Detours on a food trail

When you’re looking for good food, surprises are welcome

August 25, 2016 05:17 pm | Updated 05:17 pm IST

BANGALORE, 22/04/2007: Coffee kingdom of Coorg with fragrance of coffee blossoms (a tourist trying to smell the Coffee buds fragrance). Due to proper rain shower this year coffee flower blossom attracting tourists at Shanivarasanthe and sorrounding areas in Coorg District, Coffee planters are also very happy this year. Visitors can visit Coorg any time between November to April. Coffee plant blossom between March-April. 
Photo: Sampath Kumar 22-04-2007

BANGALORE, 22/04/2007: Coffee kingdom of Coorg with fragrance of coffee blossoms (a tourist trying to smell the Coffee buds fragrance). Due to proper rain shower this year coffee flower blossom attracting tourists at Shanivarasanthe and sorrounding areas in Coorg District, Coffee planters are also very happy this year. Visitors can visit Coorg any time between November to April. Coffee plant blossom between March-April. Photo: Sampath Kumar 22-04-2007

I have come to Coorg looking for two things: white coffee flowers and dark pandi curry.

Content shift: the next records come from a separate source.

-- ==== Sys2Proof/Machine/Step.lean ====
section
/-! DEFINITION. One step: one command run to completion, or one host action, or, when nothing waits, nothing. -/

namespace Sys2Proof.Machine

/-- One step (R11, R90). A request is decoded before any state is touched; a rejected one is answered `Illegal` (R101,
R293). With nothing waiting CORE stays as it is: it does nothing by itself (R301, R321). -/
def step (s : State) : Host.Outcome State Fault Refusal :=
  match takeInput s with
  | none => .next s
  | some (.command request now draws, s) =>
    match decode request with
    | .ok i => exec i (beginCommand now draws s)
    | .error _ => .next (answerIllegal (beginCommand now draws s))
  | some (.hostWrite addr byte, s) => hostWrite addr byte s
  | some (.reset, s) => .next (hostReset s)

/-- `s` with a request presented first: `nbits` bits of `w`, every higher bit of the request 0. -/
def State.withFetchWord (s : State) (nbits w : Nat) : State :=
  present (BitVec.ofNat 144 (w % 2 ^ nbits)) s

end Sys2Proof.Machine
end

The coffee flowers have evaded me. I have not bothered to crosscheck the information I have about the time of their bloom and have reached Coorg only to be greeted by torrential rains. So, I pin my hopes on the other thing: Pandi curry.

I have heard many stories, watched numerous food shows, and read reams about the rich, flavourful treat from the region, and even though pork is not my first choice of meat, I am eager to experience the phenomenon called pandi curry.

Going by the stories I have heard, I already have a flavour of the dish in my mind: I have imagined it to be hot and spicy, with thick gravy, which tastes somewhat like the spicy mutton preparations of Andhra or the peppery chicken of Kerala. I could not be more wrong. The curry is spicy and yet bland (yes, such a combination does exist), I find it too high on spice and too low on flavour, and it does nothing for my taste buds. I make do with the beautiful rice chapattis called akki otti and some bland chicken.

With both my motives of travelling 2500 kilometres from home having been defeated, to say that I am now dejected will not be an exaggeration.

“What is a broken heart that cannot be mended by good food?” says my host Kaveri, when I share my disappointment with her. In a matter of minutes, I have a plateful of the most crispy onion and potato bhajjis, accompanied by cups of strong coffee. I am not even done with it when her cook, the ever-smiling Lakshmi, asks what I would like for dinner.

I feast on a dinner of the perfect poriyal and parathas a few hours later in candlelight, accompanied by a steady stream of rain falling on the asbestos rooftop.

Breakfast is perfectly-steamed rava idlis, hand-ground coconut chutney, and endless bowls of tomato sambar with baby potatoes. The idlis are soft as cotton, the sambar full of flavour — hot, spicy, tangy and sour all at once — and the chutney ground to perfection. I spend close to an hour enjoying every bite of the food and listening to Lakshmi sing a melancholic tune in Kannada.

As I get ready to pack, I realise Kaveri was indeed correct. The steaming idlis, the spicy sambar, the velvety chutney, and Lakshmi’s song have more than made up for my disappointment.

I promise to come back only for them.